How to choose the right plant-based milk for you

Getty/iStock

When it comes to plant-based milks, the options are vastly expanding. Legumes, cereals, nuts and seeds are now all being used to produce alternatives to cow’s milk.

From humble soya to innovative potato, choosing a dairy-free milk in the expanding market can feel overwhelming. So which ones should you be putting in your basket, and which will provide the nourishment that you need without dairy?

Soya milk

Soya milk is a popular choice among plant milk consumers and is made by soaking, grinding and boiling soyabeans. Soya milk is high in protein at 3.3g per 100ml, compared to 3.4g in dairy milk and contains good quantities of all nine of the essential protein building blocks called amino acids. Soya also contains beneficial isoflavones and has been found to have cholesterol-lowering properties, so it is a good choice for those with raised levels. With its creamy texture, soya milk is a palatable option for many, but should be avoided by anyone with a soya allergy.

Almond milk

Almond milk is produced by soaking and blending almonds. It is a low-energy option that is also low in protein at 0.4g per 100ml, but this does vary across brands. Almond milk is a good source of heart-healthy mono-unsaturated fatty acids, as well as vitamin E, which acts as an antioxidant in our bodies. With its mildly nutty flavour, it is a great option for use on cereals.

Oat milk

Oat milk is made in the same way as almond milk, producing a creamy and well-tolerated texture and flavour that can be used in drinks, over cereals and in baking. Oat milk is now the most popular vegan milk available. Compared to almond and rice milk, oat milk tends to have a little more protein at 1.1g/100ml and may also contribute to improved cholesterol levels. If you have coeliac disease, oat milk is one to avoid due to the potential contamination with gluten-containing cereals.

Coconut milk

Coconut milk that is created for drinking is made by boiling grated coconut in water and straining the liquid. Due to this processing method, it is generally far lower in fat than coconut milk produced for cooking, at only 0.9g of fat per 100 ml compared to 18.1g. Coconut milk for drinking is low in protein but can add flavour and sweetness to hot drinks and cereals.

Rice milk

Rice milk is a good alternative for those with nut or soya allergies (Getty/iStock)

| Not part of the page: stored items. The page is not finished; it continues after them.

-- ==== Sys2Proof/Tests/Slice0.lean ====
section
/-!
SUPPORT. The model's own tests. Expected results are the spec's: the examples of its rules and the vectors of 95_test_vectors (named
V-CF, V-REG, V-IDX, V-RND, V-DRW, V-KEY, V-TMR, V-EXC with their row). The witnesses show, for each statement with hypotheses, a
state and operands that meet them.
-/

namespace Sys2Proof.Tests

open Sys2Proof.Machine

/-! ### Helpers -/

/-- The next state, where there is one. -/
def nextOf : Result → Option State
  | .next t => some t
  | .fault _ => none
  | .refused _ => none

/-- The error, where there is one. -/
def faultOf : Result → Option Fault
  | .fault f => some f
  | .next _ => none
  | .refused _ => none

/-- The refusal, where there is one. -/
def refusalOf : Result → Option Refusal
  | .refused r => some r
  | .next _ => none
  | .fault _ => none

/-- One step on a word placed at `PC`. -/
def runWord (w : Nat) (s : State) : Option State := nextOf (step (s.withFetchWord 16 w))

/-- The error of one step on a word placed at `PC`. -/
def failWord (w : Nat) (s : State) : Option Fault := faultOf (step (s.withFetchWord 16 w))

/-- The host's operations scripted. -/
def scripted (s : State) (ops : List HostOp) : State := s.setEnv { s.env with script := ops }

/-- Other parameters. -/
def configured (c : Config) : State := State.resetWith c Env.initial

/-- A word at 0x200 of the reset state. -/
def atReset (w : Nat) : State := State.reset.withFetchWord 16 w

/-- The reset state with `SP` addresses held, slot 0 at 0x202. -/
def held (n : Fin 17) : State := State.reset.setStack n ((Vector.replicate 16 0).set 0 0x202)

/-- A core that waits with `Vx` to receive the key. -/
def waiting (x : Reg) : State := ((State.reset.setWaitX x).setMode .awaitingKey).setPc 0x204

/-! ### WellFormed and decoding -/

theorem test_wellFormed_refuses_count_16 : (Instr.drw 0 1 16).WellFormed = false := by decide
theorem test_wellFormed_accepts_count_15 : (Instr.drw 0 1 15).WellFormed = true := by decide

theorem test_decode_controlFlow :
    [0x00E0#16, 0x00EE#16, 0x1ABC#16, 0x2ABC#16, 0x332A#16, 0x432A#16, 0x5120#16, 0x9120#16, 0xB300#16].map
      (fun w => (decode w).toOption) =
    [some .cls, some .ret, some (.jp 0xABC), some (.call 0xABC), some (.seImm 3 0x2A), some (.sneImm 3 0x2A),
      some (.seReg 1 2), some (.sneReg 1 2), some (.jpV0 0x300)] := by decide

theorem test_decode_registerOps :
    [0x6A2C#16, 0x70FF#16, 0x8120#16, 0x8121#16, 0x8122#16, 0x8123#16, 0x8124#16, 0x8125#16, 0x8126#16, 0x8127#16,
      0x812E#16].map (fun w => (decode w).toOption) =
    [some (.ldImm 0xA 0x2C), some (.addImm 0 0xFF), some (.ldReg 1 2), some (.orReg 1 2), some (.andReg 1 2),
      some (.xorReg 1 2), some (.addReg 1 2), some (.subReg 1 2), some (.shr 1 2), some (.subn 1 2),
      some (.shl 1 2)] := by decide

theorem test_decode_indexMemory :
    [0xA22A#16, 0xF21E#16, 0xF329#16, 0xF133#16, 0xF255#16, 0xF265#16].map (fun w => (decode w).toOption) =
    [some (.ldI 0x22A), some (.addI 2), some (.ldF 3), some (.ldB 1), some (.ldMemV 2), some (.ldVMem 2)] := by decide

theorem test_decode_devices :
    [0xC30F#16, 0xD015#16, 0xE19E#16, 0xE1A1#16, 0xF10A#16, 0xF207#16, 0xF015#16, 0xF218#16].map
      (fun w => (decode w).toOption) =
    [some (.rnd 3 0x0F), some (.drw 0 1 5), some (.skp 1), some (.sknp 1), some (.ldVK 1), some (.ldVDt 2),
      some (.ldDtV 0), some (.ldStV 2)] := by decide

/-- 30_encoding R65, R68: neighbours of listed words are unknown. -/
theorem test_decode_unknown :
    [0x0000#16, 0x0123#16, 0x00E1#16, 0x5121#16, 0x9123#16, 0x8128#16, 0x812F#16, 0xE19F#16, 0xF1FF#16, 0xF000#16].map
      (fun w => (decode w).toOption) = List.replicate 10 none := by decide

theorem test_decodeBytes_truncated : decodeBytes [0x12#8] = .error .truncated := rfl
theorem test_decodeTableWord : decodeTableWord 16 0x6A2C = some (.ldImm 0xA 0x2C) := by decide
theorem test_asm : (Instr.drw 0 15 5).asm = "DRW V0, VF, 5" := by decide
/-- 30_encoding R69: a shift without `Vy` is printed without it, and encodes `y = 0`; a data byte. -/
theorem test_assemble : asmText .shr [.reg 1] = "SHR V1" ∧
    (assemble .shr [.reg 1]).map AsmItem.bytes = some [0x81#8, 0x06#8] ∧
    (assemble .ld [.index, .num 0x22A]).map AsmItem.bytes = some [0xA2#8, 0x2A#8] ∧
    (assemble .db [.num 0xF0]).map AsmItem.bytes = some [0xF0#8] ∧ asmText .db [.num 240] = "DB 240" := by decide
theorem test_assemble_none : assemble .ld [.reg 1, .num 256] = none ∧ assemble .jp [.reg 1, .num 0x300] = none ∧
    assemble .ld [.reg 1, .sound] = none := by decide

Rice milk is made by boiling and pressing rice and straining the liquid. Rice milk has a sweeter taste with a higher carbohydrate content compared to other plant milks. It is naturally low in protein and other nutrients but can be considered a good alternative for those with nut or soya allergies.

Hemp milk

Made by blending hemp seeds with water, hemp milk is also low in protein but does provide the essential polyunsaturated fatty acids omega 3 and omega 6. Hemp milk is often used in cereals, cooking and baking.

Pea milk

Pea milk most commonly uses yellow split peas, with the protein blended with water to produce the milk. Pea milk provides a little more protein than other plant milks at around 2.4g per 100ml.

Hazelnut milk

Hazelnut milk is produced from roasted hazelnuts that are soaked and blended with water. The result is a sweet, thick and rich fluid that can be enjoyed in smoothies, over cereal and in indulgent coffees and hot chocolates.

Cashew milk

Cashew milk is another creamy milk made by soaking, blending and straining cashews. Like almond milk, it is a low-energy source of vitamin E but it is also low in protein and fibre. Cashew milk has a subtle nutty flavour and can be a good option for use in cooking, baking and to add to your coffee.

Potato milk

Potato milk: the new plant milk kid on the block (Getty/iStock)

Potato milk is the new plant milk kid on the block. It is high in fibre and great for those with allergies as it is free from lactose, milk, soy, gluten and nuts. Luckily the processing leaves the potato flavour behind resulting in a neutral, creamy milk with a subtle sweetness.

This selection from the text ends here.